As the country immersed in the celebrations of Dussehra on 12 October, a horrific incident of gendered violence took place in Madhya Pradesh’s Khandwa where a Dalit Woman was burnt alive for filing a complaint against molestation. The 19-year-old Dalit woman from a village near Khandwa was set on fire by the son of the accused man whom she had reported to police for harassment, local media has reported. The offender wanted to “take revenge from the woman for his father’s insult.” The woman succumbed to the fatal burns on 17 October. The horrific crime occurred days after she had registered a police complaint against a 48-year-old man who, according to her, had “attempted to force himself on her while she was alone on the farm.”

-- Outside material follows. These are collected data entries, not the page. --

/-- MEM_TARGET_TYPE (R228, R351): an ADD goes to gesso and a TURN reads it. -/
def DmaDesc.badTarget (d : DmaDesc) : Bool :=
  let gesso := fun (a : Nat) => match targetOf a with | .gesso _ _ => true | .nowhere => decide (a < 0x4000000000) | _ => false
  (d.op == 1 && !d.dstRemote && !gesso d.dst) || (d.op == 2 && !d.srcRemote && !gesso d.src)

/-- The permission that an operation needs at its destination. -/
def DmaDesc.dstPerm (d : DmaDesc) : Perm := if d.op = 1 then .a else .w

/-- DMA_BOUNDS (R351). -/
def State.dmaBadBounds (s : State) (ch : Nat) (d : DmaDesc) : Bool :=
  match s.qPart (dmaQ ch) with
  | none => false
  | some (p, _) => (List.range d.rows).any (fun i =>
      (!d.srcRemote && !s.windowOk p .r (rowAt d.src d.srcPitch i) d.rowBytes) ||
      (!d.dstRemote && !s.windowOk p d.dstPerm (rowAt d.dst d.dstPitch i) d.rowBytes))

/-- The check of R351: the first code that applies, 0 where the descriptor may run. -/
def State.dmaCheck (s : State) (ch : Nat) (b : List Byte) : Code :=
  let d := dmaDesc b
  if dmaBad b then dmaBadDesc
  else if d.badClass then dmaClass
  else if d.badAlign then dmaAlignErr
  else if d.badTarget then 0x0102
  else if s.dmaBadBounds ch d then dmaBounds
  else 0

/-- A channel reads its next descriptor where its OP is the given one (3: a reserved one), checks it and starts it, or
halts (R346, R351, R358, R366). -/
def State.dmaStart (s : State) (ch op : Nat) : State :=
  let q := dmaQ ch
  if !q.exists_ || s.on DMA_CH_CTL.STOP ch then s
  else match s.qNext q with
    | .idle t => t
    | .failed t => t.wrN DMA_CH_FAIL.OFFSET ch 0
    | .cmd b t =>
      let d := dmaDesc b
      let rs := t.dmaRuns ch
      if min d.op 3 ≠ op then s
      else if !t.qMayStart q d.fence rs.length rs.length || !rs.all (fun r => decide (r.next ≥ (dmaDesc r.desc).total) && r.failed.isNone) then s
      else
        let seq := (t.ring q).read
        let code := t.dmaCheck ch b
        if code = 0 then (t.qTake q).setRuns ch (rs ++ [⟨seq, b, 0, [], none, 0, none⟩])
        else
          let u := (t.qTake q).qFail q seq code (dmaNotify b) (dmaMbx b)
          { u with dma := { u.dma with broken := Tab.set u.dma.broken ch (some ⟨seq, b, 0, [], none, 0, none⟩) none } }

/-- DMA_COPY (R352). -/
def execDmaCopy (channel : Nat) (s : State) : Res := .next (s.dmaStart channel 0)
/-- DMA_ADD (R353). -/
def execDmaAdd (channel : Nat) (s : State) : Res := .next (s.dmaStart channel 1)
/-- DMA_TURN (R353). -/
def execDmaTurn (channel : Nat) (s : State) : Res := .next (s.dmaStart channel 2)
/-- DMA_OP_RESERVED (R351). -/
def execDmaOpReserved (channel : Nat) (s : State) : Res := .next (s.dmaStart channel 3)

/-! ### Bursts (R354, R357) -/

/-- A run of bytes of a burst within one row: its offset, source, destination and length. -/
structure BurstPart where
  off : Nat
  src : Nat
  dst : Nat
  len : Nat
deriving DecidableEq, Repr

/-- The parts of the burst that begins at an offset: the destination bytes that lie in one 2 KiB block, row after row;
of a TURN the bytes of one source line. Fuel bounds the rows. -/
def DmaDesc.burst (d : DmaDesc) (block : Option Nat) : Nat → Nat → List BurstPart
  | 0, _ => []
  | f + 1, o =>
    if o ≥ d.total then []
    else
      let i := o / d.rowBytes
      let r := o % d.rowBytes
      let a := rowAt d.dst d.dstPitch i + r
      let b := block.getD (a / 2048)
      if d.op = 2 then (if block.isSome then [] else [⟨o, rowAt d.src d.srcPitch i + r, a, 2048⟩])
      else if a / 2048 ≠ b then []
      else
        let n := min (d.rowBytes - r) (2048 - a % 2048)
        ⟨o, rowAt d.src d.srcPitch i + r, a, n⟩ :: (if n = d.rowBytes - r then d.burst (some b) f (o + n) else [])

/-- The burst of a descriptor at an offset. -/
def DmaDesc.burstAt (d : DmaDesc) (o : Nat) : List BurstPart := d.burst none 2049 o

/-- The length of a burst. -/
def partsLen (ps : List BurstPart) : Nat := (ps.map (·.len)).sum

/-- Ascending accesses, each the largest naturally aligned power of two of at most 128 B that fits. -/
def smallAccesses : Nat → Nat → Nat → List (Nat × Nat)
  | 0, _, _ => []
  | f + 1, a, n =>
    if n = 0 then []
    else
      let m := ((List.range 8).map (2 ^ ·)).foldl (fun best w => if a % w = 0 ∧ w ≤ n then w else best) 1
      (a, m) :: smallAccesses f (a + m) (n - m)

/-- The destination accesses of the funnel: head, whole sectors, tail (R354). -/
def funnel (a n : Nat) : List (Nat × Nat) :=
  let h := min n ((256 - a % 256) % 256)
  let body := (n - h) / 256
  smallAccesses 256 a h ++ (List.range body).map (fun i => (a + h + 256 * i, 256)) ++ smallAccesses 256 (a + h + 256 * body) (n - h - 256 * body)

/-- The requests with which a burst writes its destination. -/
def DmaDesc.writes (d : DmaDesc) (p : BurstPart) : List (Nat × Nat) := if d.cls = 0 then sectorsOf p.dst p.len else funnel p.dst p.len

/-- The tags of a burst: one for each request it issues, reads and writes (R357). -/
def DmaDesc.burstTags (d : DmaDesc) (ps : List BurstPart) : Nat :=
  (ps.map (fun p => (d.writes p).length + (if d.op = 2 then 1 else (sectorsOf p.src p.len).length))).sum

/-- The agent of a channel's requests for a burst. -/
def State.dmaAgent (s : State) (ch seq off : Nat) : Agent :=
  ⟨.dma ch, seq * 2 ^ 64 + off, (s.qPart (dmaQ ch)).map Prod.fst, match s.qPart (dmaQ ch) with | some p => p.2 | none => false⟩

/-- The source bytes of a burst read locally. -/
def State.burstRead (s : State) (ag : Agent) (d : DmaDesc) (ps : List BurstPart) : Acc :=
  ps.foldl (fun acc p => match acc with
    | .wait t => .wait t
    | .done c xs t =>
      match (if d.op = 2 then t.access1 ag p.src 2048 (.turn d.fmt) else t.readRange ag p.src p.len) with
      | .done c' ys u => .done (firstCode c c') (xs ++ ys) u
      | .wait u => .wait { u with host := { u.host with replies := s.host.replies } }) (.done 0 [] s)

/-- The destination of a burst written locally from its bytes; none where a line is held. -/
def State.burstWrite (s : State) (ag : Agent) (d : DmaDesc) (ps : List BurstPart) (bs : List Byte) : Option (Code × State) :=
  let o := match ps with | p :: _ => p.off | [] => 0
  ps.foldl (fun acc p => match acc with
    | none => none
    | some e => (d.writes p).foldl (fun acc w => match acc with
      | none => none
      | some (c, t) =>
        let data := (bs.drop (p.off - o + (w.1 - p.dst))).take w.2
        match t.access1 ag w.1 w.2 (if d.op = 1 then (if d.fmt = 12 then .addEx96 data else .addFp32 data) else .write data) with
        | .done c' _ u => some (firstCode c c', u)
        | .wait _ => none) (some e)) (some (0, s))

/-- The requests of a burst's remote end sent (R355). -/
def State.burstRemote (s : State) (d : DmaDesc) (ps : List BurstPart) (bs : List Byte) : State :=
  let o := match ps with | p :: _ => p.off | [] => 0
  if d.srcRemote then s.each ps (fun p t => t.send (.remote d.srcCoord d.part (if d.op = 2 then 6 else 1) p.src p.len []))
  else if d.dstRemote then s.each ps (fun p t => t.each (sectorsOf p.dst p.len) (fun w u =>
    u.send (.remote d.dstCoord d.part (if d.op = 1 then (if d.fmt = 12 then 4 else 3) else 2) w.1 w.2 ((bs.drop (p.off - o + (w.1 - p.dst))).take w.2))))
  else s

/-- The host reads of a burst sent (R546). -/
def State.burstHost (s : State) (ag : Agent) (d : DmaDesc) (ps : List BurstPart) : State :=
  if d.cls = 1 && inHost d.src then s.each ps (fun p t => t.each (sectorsOf p.src p.len) (fun w u =>
    if (u.hostRefusal w.1).isNone then u.hostSend ag.src ag.tag w.1 w.2 else u))
  else s

/-! ### Issue (R358) -/

/-- The next burst that a channel would issue: its descriptor's sequence number and offset, a failed one first. None
where a descriptor of the channel is to fail. -/
def State.dmaNext (s : State) (ch : Nat) : Option (DmaRun × Nat) :=
  let rs := s.dmaRuns ch
  if rs.any (fun r => r.failed.isSome) then none
  else rs.findSome? (fun r =>
    match r.flying.find? (·.again) with
    | some b => some (r, b.offset)
    | none => if r.next < (dmaDesc r.desc).total then some (r, r.next) else none)

/-- The tags that a channel holds. -/
def State.dmaTags (s : State) (ch : Nat) : Nat := ((s.dmaRuns ch).map (·.tags)).sum

/-- The tags that an engine holds. -/
def State.engineTags (s : State) (e : Nat) : Nat := ((List.range 64).map (fun k => s.dmaTags (64 * e + k))).sum

/-- Whether a channel has a burst ready and the tags for it are free. -/
def State.dmaReady (s : State) (ch : Nat) : Bool :=
  match s.dmaNext ch with
  | none => false
  | some (r, o) =>
    let n := (dmaDesc r.desc).burstTags ((dmaDesc r.desc).burstAt o)
    decide (s.dmaTags ch + n ≤ 1024) && decide (s.engineTags (ch / 64) + n ≤ 16384)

On Friday, his son infuriated over the complaint, barged into the woman’s house, poured petrol on her, and set her on fire. A local BJP leader Mukesh Tanve is reported to make outrageous statements blaming the victim and defending the accused man who is responsible for the immolation. Tanve claimed that “the woman had staged self-immolation due to fear, but the police is wrongly treating the case as a criminal act.”
BJP-ruled UP, MP see a record increase in atrocities on Dalits
The recurrent cases of abuse and violence are only indicative of a larger trend of caste-based violence against Dalit women in the country which in recent years has soared in states like Madhya Pradesh, Uttar Pradesh, and Rajasthan. The Hindi heartland states remain at the top in gendered violence with a high number of atrocities against Dalits and marginalised communities. All three states are governed by the Bhartiya Janata Party and were at the top in crimes and atrocities against the Scheduled Castes and the Scheduled Tribes in the year 2022 as per the NCRB data.